Task goal: Copy out the line that contains "paused : Bool := false" and the lines after it through the final one in the entries below, exactly, with no other lines.
Content starts
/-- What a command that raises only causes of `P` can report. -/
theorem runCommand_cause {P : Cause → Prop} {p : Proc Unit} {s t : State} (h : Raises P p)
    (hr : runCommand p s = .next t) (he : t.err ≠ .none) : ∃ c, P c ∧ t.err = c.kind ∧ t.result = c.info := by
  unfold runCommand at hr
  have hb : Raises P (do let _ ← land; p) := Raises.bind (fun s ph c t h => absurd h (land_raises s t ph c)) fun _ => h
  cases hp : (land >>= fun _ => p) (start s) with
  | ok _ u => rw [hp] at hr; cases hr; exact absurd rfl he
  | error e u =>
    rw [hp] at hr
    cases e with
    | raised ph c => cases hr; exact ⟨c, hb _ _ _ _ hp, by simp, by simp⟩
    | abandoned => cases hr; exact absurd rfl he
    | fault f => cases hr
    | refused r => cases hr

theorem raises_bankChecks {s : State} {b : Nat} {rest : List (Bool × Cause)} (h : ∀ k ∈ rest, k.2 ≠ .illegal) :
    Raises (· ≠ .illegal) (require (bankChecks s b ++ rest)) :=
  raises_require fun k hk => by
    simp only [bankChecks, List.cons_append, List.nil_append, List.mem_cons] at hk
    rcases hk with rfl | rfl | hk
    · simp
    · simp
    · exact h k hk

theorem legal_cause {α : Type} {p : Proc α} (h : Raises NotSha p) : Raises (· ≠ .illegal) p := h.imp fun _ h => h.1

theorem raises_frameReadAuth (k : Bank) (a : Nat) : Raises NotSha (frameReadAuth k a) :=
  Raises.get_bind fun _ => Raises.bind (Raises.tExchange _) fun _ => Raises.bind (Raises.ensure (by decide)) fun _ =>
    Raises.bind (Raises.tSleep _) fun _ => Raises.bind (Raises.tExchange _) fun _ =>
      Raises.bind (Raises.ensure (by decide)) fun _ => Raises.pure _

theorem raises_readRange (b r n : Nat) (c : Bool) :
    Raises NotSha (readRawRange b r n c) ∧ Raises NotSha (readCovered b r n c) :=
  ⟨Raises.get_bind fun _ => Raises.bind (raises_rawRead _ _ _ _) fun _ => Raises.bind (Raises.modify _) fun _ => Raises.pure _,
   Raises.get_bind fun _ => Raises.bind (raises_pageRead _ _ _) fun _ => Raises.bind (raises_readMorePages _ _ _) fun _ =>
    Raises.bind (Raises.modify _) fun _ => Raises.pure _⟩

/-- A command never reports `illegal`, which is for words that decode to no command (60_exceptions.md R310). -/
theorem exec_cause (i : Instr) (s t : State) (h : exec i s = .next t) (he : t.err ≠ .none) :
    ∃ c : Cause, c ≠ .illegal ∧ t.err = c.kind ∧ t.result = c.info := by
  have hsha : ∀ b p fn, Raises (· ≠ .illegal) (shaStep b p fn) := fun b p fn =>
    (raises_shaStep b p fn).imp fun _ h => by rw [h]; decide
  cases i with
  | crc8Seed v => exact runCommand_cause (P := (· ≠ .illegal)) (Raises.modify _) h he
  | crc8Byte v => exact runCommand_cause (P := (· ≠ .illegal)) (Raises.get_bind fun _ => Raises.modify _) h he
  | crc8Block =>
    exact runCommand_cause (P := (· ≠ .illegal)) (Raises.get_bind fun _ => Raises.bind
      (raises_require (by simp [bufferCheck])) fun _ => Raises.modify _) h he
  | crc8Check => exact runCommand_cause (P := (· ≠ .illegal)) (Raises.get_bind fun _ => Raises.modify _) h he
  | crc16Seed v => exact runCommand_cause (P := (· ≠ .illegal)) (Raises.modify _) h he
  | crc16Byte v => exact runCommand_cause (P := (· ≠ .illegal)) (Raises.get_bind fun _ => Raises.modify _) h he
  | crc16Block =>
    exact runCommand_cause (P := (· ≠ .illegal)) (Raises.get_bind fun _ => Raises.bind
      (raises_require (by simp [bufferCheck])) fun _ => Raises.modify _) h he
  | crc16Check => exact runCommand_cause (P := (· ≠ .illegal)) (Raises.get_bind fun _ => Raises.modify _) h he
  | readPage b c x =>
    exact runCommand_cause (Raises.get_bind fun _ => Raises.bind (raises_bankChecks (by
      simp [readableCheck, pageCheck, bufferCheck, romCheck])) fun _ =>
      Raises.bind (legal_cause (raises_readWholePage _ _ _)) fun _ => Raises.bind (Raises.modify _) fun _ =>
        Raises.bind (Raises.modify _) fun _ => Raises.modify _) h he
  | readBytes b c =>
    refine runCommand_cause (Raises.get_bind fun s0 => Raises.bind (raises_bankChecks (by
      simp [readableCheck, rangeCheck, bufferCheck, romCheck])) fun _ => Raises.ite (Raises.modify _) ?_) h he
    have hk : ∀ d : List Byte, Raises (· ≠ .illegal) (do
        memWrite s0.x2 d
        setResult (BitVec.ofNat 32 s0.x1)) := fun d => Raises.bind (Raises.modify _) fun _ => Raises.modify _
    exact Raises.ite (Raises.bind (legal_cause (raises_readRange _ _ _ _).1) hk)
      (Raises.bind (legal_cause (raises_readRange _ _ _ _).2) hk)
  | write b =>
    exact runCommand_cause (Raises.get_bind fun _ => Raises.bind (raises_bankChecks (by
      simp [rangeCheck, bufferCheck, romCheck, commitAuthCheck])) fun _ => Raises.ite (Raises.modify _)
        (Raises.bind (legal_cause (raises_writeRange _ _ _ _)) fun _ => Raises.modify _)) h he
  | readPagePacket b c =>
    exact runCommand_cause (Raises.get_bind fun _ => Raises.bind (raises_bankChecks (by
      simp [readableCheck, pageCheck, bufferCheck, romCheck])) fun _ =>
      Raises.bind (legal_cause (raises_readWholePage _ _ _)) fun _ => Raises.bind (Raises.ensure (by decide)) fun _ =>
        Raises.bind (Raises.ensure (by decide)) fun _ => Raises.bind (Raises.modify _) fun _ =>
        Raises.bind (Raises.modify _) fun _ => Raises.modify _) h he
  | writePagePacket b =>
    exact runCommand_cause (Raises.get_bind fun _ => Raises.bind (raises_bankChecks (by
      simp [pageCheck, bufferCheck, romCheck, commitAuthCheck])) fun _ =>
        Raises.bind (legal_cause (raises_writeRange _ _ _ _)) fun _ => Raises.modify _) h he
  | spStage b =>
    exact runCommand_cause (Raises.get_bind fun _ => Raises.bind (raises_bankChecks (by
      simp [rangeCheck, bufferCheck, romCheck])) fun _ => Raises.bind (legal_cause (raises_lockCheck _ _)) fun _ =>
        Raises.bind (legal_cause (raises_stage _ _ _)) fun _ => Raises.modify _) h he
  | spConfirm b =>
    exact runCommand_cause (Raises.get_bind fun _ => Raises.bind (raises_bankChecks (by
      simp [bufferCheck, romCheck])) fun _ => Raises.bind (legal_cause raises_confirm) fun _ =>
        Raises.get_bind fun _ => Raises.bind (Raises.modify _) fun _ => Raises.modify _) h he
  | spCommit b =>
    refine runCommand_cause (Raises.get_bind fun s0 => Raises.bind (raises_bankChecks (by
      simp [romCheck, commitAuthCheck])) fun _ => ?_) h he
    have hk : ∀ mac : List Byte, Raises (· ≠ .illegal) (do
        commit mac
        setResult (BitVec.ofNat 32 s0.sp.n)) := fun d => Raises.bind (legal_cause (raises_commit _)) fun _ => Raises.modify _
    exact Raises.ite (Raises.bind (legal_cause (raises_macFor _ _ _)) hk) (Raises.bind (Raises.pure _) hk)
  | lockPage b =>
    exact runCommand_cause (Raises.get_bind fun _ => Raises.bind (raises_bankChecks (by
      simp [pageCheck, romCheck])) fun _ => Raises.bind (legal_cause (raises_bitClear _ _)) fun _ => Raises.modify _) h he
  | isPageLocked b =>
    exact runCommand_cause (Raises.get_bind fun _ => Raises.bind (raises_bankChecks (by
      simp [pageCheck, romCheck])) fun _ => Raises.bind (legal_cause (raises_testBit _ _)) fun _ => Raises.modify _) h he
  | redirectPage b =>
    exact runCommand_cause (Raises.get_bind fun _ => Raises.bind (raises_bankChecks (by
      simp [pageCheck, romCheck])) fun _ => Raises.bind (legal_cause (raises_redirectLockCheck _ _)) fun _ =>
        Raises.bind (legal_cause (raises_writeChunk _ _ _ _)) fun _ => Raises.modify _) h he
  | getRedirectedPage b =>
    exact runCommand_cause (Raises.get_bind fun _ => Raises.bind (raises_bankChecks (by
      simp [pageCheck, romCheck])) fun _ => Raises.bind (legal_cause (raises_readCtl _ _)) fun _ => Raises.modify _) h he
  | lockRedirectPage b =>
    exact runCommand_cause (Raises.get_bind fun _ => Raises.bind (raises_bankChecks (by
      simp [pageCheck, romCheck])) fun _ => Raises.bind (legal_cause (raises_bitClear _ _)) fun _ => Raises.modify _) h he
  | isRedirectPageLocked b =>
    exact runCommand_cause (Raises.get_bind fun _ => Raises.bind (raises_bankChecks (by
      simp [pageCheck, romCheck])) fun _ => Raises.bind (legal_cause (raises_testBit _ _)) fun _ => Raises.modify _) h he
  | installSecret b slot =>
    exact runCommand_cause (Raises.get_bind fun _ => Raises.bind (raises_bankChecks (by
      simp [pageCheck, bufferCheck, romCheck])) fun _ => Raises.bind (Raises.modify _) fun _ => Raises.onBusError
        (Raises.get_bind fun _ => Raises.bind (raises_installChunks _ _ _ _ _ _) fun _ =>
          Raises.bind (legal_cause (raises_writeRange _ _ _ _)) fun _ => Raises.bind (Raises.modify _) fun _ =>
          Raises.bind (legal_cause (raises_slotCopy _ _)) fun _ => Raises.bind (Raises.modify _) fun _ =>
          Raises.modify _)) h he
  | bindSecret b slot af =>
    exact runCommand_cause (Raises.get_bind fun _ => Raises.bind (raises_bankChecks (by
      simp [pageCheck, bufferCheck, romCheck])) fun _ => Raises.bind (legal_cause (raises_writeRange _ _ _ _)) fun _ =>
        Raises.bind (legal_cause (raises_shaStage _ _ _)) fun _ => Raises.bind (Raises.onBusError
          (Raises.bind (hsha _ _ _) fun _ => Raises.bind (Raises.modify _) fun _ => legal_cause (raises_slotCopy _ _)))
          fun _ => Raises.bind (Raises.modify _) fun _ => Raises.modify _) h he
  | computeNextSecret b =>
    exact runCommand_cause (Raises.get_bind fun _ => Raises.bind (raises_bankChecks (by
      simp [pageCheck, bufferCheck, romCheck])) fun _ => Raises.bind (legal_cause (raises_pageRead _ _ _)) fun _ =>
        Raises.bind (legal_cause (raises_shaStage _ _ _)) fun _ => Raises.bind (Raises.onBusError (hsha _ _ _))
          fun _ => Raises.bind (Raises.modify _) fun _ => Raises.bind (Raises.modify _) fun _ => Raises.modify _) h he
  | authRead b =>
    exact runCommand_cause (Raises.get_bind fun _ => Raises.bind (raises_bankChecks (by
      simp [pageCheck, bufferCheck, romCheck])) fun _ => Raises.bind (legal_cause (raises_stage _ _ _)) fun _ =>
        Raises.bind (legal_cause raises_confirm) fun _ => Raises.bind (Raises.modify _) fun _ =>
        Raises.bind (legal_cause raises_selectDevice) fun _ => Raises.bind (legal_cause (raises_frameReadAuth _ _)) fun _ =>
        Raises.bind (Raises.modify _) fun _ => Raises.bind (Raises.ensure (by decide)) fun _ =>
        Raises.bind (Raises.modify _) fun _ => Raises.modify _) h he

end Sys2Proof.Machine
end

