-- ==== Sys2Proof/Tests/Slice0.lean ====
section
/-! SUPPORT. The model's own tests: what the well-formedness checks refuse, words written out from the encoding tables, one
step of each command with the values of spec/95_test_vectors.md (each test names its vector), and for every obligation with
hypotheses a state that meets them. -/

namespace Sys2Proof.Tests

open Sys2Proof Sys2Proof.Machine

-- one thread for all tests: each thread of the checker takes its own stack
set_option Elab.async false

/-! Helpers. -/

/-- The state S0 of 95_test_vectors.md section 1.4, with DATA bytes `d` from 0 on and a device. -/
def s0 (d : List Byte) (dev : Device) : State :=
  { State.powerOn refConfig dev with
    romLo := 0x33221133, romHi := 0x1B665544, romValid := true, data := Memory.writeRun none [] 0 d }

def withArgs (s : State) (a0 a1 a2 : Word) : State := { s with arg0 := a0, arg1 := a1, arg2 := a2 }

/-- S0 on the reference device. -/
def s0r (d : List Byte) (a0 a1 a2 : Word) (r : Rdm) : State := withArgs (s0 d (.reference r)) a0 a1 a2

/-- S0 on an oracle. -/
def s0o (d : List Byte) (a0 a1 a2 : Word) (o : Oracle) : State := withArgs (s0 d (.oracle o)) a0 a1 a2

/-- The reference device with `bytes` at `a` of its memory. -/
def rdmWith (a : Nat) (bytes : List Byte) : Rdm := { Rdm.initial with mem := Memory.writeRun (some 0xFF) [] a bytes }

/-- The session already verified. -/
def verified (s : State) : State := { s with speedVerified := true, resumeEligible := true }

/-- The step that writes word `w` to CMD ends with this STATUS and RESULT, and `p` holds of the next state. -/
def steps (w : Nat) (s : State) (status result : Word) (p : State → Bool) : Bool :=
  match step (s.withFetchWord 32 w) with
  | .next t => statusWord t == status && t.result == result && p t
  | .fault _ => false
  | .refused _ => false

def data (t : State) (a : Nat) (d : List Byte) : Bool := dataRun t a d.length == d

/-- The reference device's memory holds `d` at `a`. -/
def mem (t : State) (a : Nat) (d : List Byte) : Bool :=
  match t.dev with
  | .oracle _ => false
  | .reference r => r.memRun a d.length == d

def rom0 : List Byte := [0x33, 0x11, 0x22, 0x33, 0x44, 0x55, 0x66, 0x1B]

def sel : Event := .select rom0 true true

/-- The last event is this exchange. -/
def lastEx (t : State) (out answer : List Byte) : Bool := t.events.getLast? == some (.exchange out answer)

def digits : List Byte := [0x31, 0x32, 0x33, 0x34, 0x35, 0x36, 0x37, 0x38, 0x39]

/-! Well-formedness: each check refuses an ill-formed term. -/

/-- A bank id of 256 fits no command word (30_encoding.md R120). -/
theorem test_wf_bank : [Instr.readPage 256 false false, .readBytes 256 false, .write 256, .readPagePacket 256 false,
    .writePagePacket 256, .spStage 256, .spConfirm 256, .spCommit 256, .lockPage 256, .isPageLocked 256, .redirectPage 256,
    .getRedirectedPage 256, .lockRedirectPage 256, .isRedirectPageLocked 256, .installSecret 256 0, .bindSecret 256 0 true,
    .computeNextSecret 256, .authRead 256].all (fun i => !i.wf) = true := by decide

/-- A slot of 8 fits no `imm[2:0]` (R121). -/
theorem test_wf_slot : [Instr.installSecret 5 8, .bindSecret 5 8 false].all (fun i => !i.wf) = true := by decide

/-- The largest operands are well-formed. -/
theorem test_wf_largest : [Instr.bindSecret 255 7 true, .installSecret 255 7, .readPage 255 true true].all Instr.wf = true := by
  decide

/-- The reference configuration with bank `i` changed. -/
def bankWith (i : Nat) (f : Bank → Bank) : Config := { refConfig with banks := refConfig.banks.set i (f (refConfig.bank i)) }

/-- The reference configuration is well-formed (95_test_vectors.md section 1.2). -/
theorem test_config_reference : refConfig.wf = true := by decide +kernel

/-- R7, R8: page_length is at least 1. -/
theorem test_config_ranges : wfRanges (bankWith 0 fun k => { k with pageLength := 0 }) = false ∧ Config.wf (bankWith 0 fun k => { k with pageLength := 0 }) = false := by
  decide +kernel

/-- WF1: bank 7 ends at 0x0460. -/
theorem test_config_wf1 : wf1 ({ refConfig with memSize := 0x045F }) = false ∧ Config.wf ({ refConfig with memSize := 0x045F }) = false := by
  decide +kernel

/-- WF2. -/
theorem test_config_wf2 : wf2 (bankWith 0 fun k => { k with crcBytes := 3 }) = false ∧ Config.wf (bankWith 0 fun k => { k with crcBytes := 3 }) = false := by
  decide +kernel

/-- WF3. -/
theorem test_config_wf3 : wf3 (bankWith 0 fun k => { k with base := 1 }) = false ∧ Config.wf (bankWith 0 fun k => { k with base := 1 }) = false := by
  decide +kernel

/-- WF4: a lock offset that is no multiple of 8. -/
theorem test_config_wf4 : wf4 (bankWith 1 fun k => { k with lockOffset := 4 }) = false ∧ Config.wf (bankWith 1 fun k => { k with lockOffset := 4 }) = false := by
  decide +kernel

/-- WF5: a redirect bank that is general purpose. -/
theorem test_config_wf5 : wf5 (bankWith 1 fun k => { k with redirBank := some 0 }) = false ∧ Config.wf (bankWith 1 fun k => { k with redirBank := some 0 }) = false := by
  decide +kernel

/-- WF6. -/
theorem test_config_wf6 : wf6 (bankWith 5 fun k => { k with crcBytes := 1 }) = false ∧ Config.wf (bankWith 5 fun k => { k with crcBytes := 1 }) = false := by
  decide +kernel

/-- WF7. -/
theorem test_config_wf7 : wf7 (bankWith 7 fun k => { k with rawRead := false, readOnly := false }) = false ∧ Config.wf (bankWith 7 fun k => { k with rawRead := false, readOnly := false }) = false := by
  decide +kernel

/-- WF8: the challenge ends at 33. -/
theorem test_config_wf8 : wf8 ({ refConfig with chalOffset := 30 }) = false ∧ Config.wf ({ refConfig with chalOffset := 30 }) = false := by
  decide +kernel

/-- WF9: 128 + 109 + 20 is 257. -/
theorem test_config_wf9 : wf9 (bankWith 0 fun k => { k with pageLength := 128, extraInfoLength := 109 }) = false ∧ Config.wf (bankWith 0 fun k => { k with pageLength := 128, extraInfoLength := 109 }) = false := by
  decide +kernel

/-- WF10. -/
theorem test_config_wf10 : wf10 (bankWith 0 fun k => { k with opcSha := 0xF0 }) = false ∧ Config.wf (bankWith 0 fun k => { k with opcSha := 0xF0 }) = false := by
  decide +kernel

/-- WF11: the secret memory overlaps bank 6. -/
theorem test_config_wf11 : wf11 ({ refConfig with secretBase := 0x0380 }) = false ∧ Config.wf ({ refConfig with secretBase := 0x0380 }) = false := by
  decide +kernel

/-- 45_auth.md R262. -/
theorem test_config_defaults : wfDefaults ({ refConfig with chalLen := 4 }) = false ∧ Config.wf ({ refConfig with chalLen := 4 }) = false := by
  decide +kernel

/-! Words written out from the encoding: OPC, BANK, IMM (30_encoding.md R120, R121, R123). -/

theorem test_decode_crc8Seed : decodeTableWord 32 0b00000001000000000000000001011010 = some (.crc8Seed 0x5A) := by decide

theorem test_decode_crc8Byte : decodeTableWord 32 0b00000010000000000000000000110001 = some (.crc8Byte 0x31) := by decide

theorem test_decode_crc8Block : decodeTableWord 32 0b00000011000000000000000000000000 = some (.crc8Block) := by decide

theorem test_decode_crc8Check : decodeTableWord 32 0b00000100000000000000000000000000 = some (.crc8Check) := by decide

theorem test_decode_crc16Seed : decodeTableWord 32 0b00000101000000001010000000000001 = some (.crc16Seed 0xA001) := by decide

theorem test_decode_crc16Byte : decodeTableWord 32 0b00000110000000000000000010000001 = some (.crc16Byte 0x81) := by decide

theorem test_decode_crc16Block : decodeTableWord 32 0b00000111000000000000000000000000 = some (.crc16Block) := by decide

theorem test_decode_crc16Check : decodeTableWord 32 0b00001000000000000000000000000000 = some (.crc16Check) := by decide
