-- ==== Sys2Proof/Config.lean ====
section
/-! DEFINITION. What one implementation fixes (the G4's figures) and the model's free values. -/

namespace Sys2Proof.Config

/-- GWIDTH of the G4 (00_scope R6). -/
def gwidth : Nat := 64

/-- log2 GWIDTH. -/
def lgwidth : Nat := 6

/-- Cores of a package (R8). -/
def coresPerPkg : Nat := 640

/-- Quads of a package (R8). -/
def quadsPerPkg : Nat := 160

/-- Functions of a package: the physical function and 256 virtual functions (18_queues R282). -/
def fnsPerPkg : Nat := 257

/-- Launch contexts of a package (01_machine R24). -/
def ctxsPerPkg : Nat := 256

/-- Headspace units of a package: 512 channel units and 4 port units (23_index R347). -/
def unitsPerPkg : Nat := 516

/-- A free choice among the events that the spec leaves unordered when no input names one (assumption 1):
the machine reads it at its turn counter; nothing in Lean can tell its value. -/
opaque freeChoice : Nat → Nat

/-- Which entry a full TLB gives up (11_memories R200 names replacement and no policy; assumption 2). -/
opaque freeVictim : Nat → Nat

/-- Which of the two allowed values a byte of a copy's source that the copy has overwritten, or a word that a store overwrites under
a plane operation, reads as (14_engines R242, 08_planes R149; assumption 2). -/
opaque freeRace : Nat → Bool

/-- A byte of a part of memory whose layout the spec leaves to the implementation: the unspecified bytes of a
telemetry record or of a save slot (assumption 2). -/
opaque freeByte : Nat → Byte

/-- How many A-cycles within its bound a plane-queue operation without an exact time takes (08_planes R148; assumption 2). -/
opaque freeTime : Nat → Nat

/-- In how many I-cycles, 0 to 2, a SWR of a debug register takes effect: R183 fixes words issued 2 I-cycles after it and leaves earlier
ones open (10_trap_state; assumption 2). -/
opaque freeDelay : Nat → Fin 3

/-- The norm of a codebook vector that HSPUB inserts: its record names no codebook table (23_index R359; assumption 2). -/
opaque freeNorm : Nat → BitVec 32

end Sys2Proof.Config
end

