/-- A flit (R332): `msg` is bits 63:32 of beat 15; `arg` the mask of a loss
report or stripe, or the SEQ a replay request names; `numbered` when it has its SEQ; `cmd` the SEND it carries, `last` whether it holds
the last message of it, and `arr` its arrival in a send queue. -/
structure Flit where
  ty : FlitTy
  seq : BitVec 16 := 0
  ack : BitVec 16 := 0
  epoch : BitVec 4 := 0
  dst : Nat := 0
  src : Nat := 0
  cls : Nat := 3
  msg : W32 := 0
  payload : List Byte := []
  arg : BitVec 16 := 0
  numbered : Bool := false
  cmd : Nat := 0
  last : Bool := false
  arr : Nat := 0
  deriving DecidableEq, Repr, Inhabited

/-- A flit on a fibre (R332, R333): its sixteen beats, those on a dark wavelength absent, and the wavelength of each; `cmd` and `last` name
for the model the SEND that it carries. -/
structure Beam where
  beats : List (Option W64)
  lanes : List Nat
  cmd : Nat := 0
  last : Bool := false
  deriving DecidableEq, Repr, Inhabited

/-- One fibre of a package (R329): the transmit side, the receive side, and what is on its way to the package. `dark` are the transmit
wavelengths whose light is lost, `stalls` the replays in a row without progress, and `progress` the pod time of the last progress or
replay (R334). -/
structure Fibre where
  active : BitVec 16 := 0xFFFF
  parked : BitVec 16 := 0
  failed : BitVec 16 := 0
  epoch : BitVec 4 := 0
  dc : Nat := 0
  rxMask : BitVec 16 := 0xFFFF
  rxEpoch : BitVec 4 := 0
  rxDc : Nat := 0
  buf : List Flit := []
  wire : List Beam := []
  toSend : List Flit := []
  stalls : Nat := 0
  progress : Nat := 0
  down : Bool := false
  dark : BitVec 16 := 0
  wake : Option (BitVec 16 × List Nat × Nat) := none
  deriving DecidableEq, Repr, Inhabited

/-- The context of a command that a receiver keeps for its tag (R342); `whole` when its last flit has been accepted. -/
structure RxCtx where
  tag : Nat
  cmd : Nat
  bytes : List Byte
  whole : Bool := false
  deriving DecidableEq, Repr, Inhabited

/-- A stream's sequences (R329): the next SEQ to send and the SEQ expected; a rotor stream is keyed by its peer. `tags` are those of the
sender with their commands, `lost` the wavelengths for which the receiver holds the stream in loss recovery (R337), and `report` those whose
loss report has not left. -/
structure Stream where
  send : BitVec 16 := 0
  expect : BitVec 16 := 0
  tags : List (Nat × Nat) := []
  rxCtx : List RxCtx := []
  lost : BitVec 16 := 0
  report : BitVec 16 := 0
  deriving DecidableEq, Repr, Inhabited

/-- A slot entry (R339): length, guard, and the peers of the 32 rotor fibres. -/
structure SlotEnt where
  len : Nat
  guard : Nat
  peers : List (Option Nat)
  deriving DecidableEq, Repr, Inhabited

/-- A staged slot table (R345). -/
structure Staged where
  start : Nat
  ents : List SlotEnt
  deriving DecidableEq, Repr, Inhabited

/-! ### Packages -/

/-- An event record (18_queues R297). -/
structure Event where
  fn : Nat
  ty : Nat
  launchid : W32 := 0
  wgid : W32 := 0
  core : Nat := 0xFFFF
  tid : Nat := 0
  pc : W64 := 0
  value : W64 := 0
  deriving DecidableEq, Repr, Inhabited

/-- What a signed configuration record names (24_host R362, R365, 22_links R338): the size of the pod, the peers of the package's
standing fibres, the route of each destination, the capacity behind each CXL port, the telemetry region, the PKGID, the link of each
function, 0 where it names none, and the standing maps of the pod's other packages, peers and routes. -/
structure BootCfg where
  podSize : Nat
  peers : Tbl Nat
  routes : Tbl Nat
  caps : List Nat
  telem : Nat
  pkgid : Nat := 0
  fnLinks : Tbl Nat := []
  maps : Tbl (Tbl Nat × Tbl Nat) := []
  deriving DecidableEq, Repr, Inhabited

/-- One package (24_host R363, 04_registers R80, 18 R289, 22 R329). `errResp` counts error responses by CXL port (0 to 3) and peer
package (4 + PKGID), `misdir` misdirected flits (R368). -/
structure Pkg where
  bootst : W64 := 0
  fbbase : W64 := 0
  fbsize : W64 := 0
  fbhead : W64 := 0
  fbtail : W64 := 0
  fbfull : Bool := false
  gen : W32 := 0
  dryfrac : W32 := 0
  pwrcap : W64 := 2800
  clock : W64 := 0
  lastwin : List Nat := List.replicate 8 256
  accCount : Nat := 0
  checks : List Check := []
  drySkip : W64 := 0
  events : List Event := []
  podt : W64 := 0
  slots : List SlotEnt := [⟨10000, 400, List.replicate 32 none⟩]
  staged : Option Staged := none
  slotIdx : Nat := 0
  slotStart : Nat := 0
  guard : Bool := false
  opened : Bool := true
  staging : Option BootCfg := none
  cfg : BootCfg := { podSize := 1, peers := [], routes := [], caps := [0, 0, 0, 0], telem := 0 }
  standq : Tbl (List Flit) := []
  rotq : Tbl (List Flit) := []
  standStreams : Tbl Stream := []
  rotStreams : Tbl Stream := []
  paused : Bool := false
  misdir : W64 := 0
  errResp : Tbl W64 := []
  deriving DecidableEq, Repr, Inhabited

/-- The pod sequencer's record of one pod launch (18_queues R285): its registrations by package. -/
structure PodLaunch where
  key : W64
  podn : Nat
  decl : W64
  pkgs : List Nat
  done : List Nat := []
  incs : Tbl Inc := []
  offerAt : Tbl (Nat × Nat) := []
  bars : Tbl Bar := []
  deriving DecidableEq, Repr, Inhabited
Content ends
Solution:
  paused : Bool := false
  misdir : W64 := 0
  errResp : Tbl W64 := []
  deriving DecidableEq, Repr, Inhabited

/-- The pod sequencer's record of one pod launch (18_queues R285): its registrations by package. -/
structure PodLaunch where
  key : W64
  podn : Nat
  decl : W64
  pkgs : List Nat
  done : List Nat := []
  incs : Tbl Inc := []
  offerAt : Tbl (Nat × Nat) := []
  bars : Tbl Bar := []
  deriving DecidableEq, Repr, Inhabited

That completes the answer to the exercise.